INFORMATION PROVIDED -
§ §
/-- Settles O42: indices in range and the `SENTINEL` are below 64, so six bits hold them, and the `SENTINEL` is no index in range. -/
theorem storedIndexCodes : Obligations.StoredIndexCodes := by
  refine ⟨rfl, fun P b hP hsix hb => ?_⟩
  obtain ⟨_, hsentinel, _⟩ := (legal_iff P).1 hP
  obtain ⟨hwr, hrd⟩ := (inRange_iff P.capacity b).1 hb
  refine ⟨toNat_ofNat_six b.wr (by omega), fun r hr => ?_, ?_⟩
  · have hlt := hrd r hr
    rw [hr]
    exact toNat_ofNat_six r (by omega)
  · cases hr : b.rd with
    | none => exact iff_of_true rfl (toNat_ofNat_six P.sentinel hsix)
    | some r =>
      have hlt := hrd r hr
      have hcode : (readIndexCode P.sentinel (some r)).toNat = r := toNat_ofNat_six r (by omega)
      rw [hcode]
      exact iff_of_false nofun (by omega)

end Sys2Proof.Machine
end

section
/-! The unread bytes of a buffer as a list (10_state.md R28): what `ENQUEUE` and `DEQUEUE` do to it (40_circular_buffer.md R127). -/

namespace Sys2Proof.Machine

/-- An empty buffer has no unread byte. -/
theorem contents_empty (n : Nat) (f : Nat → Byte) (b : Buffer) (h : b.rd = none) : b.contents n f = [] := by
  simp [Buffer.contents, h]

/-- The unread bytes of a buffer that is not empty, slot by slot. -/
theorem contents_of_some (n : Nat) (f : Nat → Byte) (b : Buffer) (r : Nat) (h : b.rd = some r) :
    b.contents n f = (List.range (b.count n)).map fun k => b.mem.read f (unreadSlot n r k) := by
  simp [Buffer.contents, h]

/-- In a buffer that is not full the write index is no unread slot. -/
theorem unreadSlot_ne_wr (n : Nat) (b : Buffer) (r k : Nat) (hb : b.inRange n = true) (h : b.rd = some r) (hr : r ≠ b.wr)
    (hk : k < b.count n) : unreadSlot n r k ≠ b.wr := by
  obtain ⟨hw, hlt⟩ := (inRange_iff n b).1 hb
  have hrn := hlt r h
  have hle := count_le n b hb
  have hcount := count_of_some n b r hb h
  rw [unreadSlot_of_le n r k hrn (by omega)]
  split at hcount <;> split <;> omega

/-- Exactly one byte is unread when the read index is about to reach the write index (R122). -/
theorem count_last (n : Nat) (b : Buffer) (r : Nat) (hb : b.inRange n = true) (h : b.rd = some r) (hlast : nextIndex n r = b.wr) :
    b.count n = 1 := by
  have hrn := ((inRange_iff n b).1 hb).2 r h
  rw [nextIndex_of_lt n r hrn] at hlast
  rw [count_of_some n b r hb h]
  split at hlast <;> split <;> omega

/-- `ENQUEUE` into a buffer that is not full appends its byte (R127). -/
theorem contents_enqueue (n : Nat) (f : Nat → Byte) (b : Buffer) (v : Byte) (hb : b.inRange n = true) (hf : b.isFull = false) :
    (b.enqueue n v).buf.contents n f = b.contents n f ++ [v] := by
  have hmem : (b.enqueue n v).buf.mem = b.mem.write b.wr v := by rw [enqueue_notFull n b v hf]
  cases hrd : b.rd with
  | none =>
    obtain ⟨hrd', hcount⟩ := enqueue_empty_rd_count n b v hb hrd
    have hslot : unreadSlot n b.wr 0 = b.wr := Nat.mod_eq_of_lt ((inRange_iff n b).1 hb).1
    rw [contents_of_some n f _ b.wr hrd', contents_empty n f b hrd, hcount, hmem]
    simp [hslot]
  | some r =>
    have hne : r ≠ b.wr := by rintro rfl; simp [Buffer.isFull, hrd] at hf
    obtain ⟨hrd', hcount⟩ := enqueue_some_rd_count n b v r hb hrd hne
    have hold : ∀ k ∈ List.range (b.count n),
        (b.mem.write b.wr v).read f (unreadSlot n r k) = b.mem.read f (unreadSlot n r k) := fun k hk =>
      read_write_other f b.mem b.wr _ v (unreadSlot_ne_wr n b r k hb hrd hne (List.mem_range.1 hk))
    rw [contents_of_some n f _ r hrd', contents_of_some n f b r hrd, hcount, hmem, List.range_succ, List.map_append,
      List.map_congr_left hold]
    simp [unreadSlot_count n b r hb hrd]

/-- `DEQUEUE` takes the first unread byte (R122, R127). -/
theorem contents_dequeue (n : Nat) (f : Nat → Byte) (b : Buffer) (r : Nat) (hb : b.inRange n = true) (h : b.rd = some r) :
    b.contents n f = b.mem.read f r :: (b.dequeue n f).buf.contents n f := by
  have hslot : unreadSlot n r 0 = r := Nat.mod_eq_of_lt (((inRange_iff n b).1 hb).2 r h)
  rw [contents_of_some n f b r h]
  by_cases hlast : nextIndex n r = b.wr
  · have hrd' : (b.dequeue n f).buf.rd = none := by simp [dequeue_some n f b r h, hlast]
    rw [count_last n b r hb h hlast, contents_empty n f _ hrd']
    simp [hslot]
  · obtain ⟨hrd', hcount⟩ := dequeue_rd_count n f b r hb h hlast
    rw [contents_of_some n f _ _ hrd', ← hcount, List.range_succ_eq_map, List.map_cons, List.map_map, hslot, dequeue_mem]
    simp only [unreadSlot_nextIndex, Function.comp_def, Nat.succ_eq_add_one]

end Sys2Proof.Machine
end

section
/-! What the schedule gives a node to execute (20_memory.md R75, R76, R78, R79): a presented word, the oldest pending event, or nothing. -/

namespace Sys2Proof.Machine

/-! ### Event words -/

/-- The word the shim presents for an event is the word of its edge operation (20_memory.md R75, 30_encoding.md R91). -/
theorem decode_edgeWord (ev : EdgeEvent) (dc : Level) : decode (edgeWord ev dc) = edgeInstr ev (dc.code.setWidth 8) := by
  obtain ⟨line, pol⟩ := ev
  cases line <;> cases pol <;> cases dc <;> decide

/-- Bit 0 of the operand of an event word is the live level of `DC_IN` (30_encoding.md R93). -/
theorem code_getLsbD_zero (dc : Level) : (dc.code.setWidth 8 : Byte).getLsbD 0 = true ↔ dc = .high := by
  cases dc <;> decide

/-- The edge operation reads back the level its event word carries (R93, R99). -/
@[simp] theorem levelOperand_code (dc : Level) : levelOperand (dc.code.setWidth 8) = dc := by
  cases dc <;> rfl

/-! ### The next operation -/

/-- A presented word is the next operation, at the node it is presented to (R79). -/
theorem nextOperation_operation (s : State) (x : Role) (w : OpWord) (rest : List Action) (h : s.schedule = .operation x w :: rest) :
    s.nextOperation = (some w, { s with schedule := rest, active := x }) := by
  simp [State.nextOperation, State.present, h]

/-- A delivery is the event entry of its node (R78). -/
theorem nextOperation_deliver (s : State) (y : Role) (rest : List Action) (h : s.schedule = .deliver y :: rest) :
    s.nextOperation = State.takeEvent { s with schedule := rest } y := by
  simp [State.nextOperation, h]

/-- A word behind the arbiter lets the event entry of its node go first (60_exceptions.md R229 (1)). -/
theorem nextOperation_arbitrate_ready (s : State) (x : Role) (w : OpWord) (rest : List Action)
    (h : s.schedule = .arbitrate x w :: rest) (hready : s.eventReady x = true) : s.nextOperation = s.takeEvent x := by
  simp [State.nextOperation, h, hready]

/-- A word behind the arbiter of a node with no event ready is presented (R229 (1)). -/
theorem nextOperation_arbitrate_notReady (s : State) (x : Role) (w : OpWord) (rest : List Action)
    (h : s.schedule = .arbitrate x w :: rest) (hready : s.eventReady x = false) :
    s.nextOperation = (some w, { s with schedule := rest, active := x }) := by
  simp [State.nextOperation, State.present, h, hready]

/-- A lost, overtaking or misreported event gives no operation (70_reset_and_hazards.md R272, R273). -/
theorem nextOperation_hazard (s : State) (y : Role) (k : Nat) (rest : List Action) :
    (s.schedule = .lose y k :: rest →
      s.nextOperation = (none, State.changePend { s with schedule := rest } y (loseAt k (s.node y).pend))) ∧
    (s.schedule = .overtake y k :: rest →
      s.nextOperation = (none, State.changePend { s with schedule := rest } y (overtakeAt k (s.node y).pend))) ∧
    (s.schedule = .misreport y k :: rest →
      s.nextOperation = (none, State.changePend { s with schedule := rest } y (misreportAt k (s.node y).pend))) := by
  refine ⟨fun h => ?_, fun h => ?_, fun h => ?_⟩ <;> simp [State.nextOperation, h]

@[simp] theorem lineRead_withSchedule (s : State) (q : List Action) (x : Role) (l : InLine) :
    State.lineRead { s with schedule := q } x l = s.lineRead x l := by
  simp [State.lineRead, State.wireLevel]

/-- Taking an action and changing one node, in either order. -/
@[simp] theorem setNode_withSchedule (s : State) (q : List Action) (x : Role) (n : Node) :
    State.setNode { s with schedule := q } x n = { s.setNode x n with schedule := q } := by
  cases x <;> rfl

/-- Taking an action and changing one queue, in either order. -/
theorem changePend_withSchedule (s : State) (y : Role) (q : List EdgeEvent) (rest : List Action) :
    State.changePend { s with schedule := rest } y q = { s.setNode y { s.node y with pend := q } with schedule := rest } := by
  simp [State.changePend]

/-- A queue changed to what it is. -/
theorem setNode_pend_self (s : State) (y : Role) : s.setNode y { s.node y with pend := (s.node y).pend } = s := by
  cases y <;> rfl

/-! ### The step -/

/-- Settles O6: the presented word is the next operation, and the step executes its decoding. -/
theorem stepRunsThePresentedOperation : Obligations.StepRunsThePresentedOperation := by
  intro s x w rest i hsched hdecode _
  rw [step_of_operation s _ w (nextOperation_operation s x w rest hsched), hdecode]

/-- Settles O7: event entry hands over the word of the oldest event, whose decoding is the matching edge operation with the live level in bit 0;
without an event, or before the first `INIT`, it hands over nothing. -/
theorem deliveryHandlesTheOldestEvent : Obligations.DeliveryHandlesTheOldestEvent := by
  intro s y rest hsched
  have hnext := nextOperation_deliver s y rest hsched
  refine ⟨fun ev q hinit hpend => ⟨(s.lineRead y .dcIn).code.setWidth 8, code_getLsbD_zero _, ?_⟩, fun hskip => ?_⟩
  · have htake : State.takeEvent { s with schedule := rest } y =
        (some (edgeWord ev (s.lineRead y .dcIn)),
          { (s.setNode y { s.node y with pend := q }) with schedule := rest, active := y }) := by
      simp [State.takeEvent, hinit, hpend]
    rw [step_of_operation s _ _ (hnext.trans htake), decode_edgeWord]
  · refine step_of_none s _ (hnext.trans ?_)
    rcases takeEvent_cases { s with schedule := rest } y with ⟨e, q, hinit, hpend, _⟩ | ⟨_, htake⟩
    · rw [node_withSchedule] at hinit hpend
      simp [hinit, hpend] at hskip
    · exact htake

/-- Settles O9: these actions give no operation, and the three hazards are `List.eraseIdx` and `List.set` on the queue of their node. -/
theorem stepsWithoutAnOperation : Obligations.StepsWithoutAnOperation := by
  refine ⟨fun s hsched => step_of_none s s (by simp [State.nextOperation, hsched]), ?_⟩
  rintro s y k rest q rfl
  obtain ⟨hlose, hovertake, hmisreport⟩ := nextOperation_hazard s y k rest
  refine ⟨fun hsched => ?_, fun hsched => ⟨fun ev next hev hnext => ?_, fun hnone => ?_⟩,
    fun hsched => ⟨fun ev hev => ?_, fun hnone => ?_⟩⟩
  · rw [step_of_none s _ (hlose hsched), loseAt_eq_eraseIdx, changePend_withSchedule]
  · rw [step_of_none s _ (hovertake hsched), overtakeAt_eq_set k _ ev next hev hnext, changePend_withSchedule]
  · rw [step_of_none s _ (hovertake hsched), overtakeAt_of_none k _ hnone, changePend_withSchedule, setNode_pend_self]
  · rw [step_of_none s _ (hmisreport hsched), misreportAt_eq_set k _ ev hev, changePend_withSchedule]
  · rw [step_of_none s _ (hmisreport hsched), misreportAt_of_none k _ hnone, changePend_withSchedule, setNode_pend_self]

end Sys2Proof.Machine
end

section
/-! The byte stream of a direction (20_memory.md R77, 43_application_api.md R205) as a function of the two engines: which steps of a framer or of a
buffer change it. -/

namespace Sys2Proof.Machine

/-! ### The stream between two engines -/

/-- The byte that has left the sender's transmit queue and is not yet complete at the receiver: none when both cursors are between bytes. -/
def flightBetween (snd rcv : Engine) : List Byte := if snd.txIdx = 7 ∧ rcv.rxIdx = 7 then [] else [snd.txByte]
§ §
EXERCISE AIM -
In the entries above, find the line with "(hmisreport hsched), misreportAt_of_none" and the line with "buffer change it. -/", then restate word for word both of them and every line between, with nothing more.

RESULT -
  · rw [step_of_none s _ (hmisreport hsched), misreportAt_of_none k _ hnone, changePend_withSchedule, setNode_pend_self]

end Sys2Proof.Machine
end

section
/-! The byte stream of a direction (20_memory.md R77, 43_application_api.md R205) as a function of the two engines: which steps of a framer or of a
buffer change it. -/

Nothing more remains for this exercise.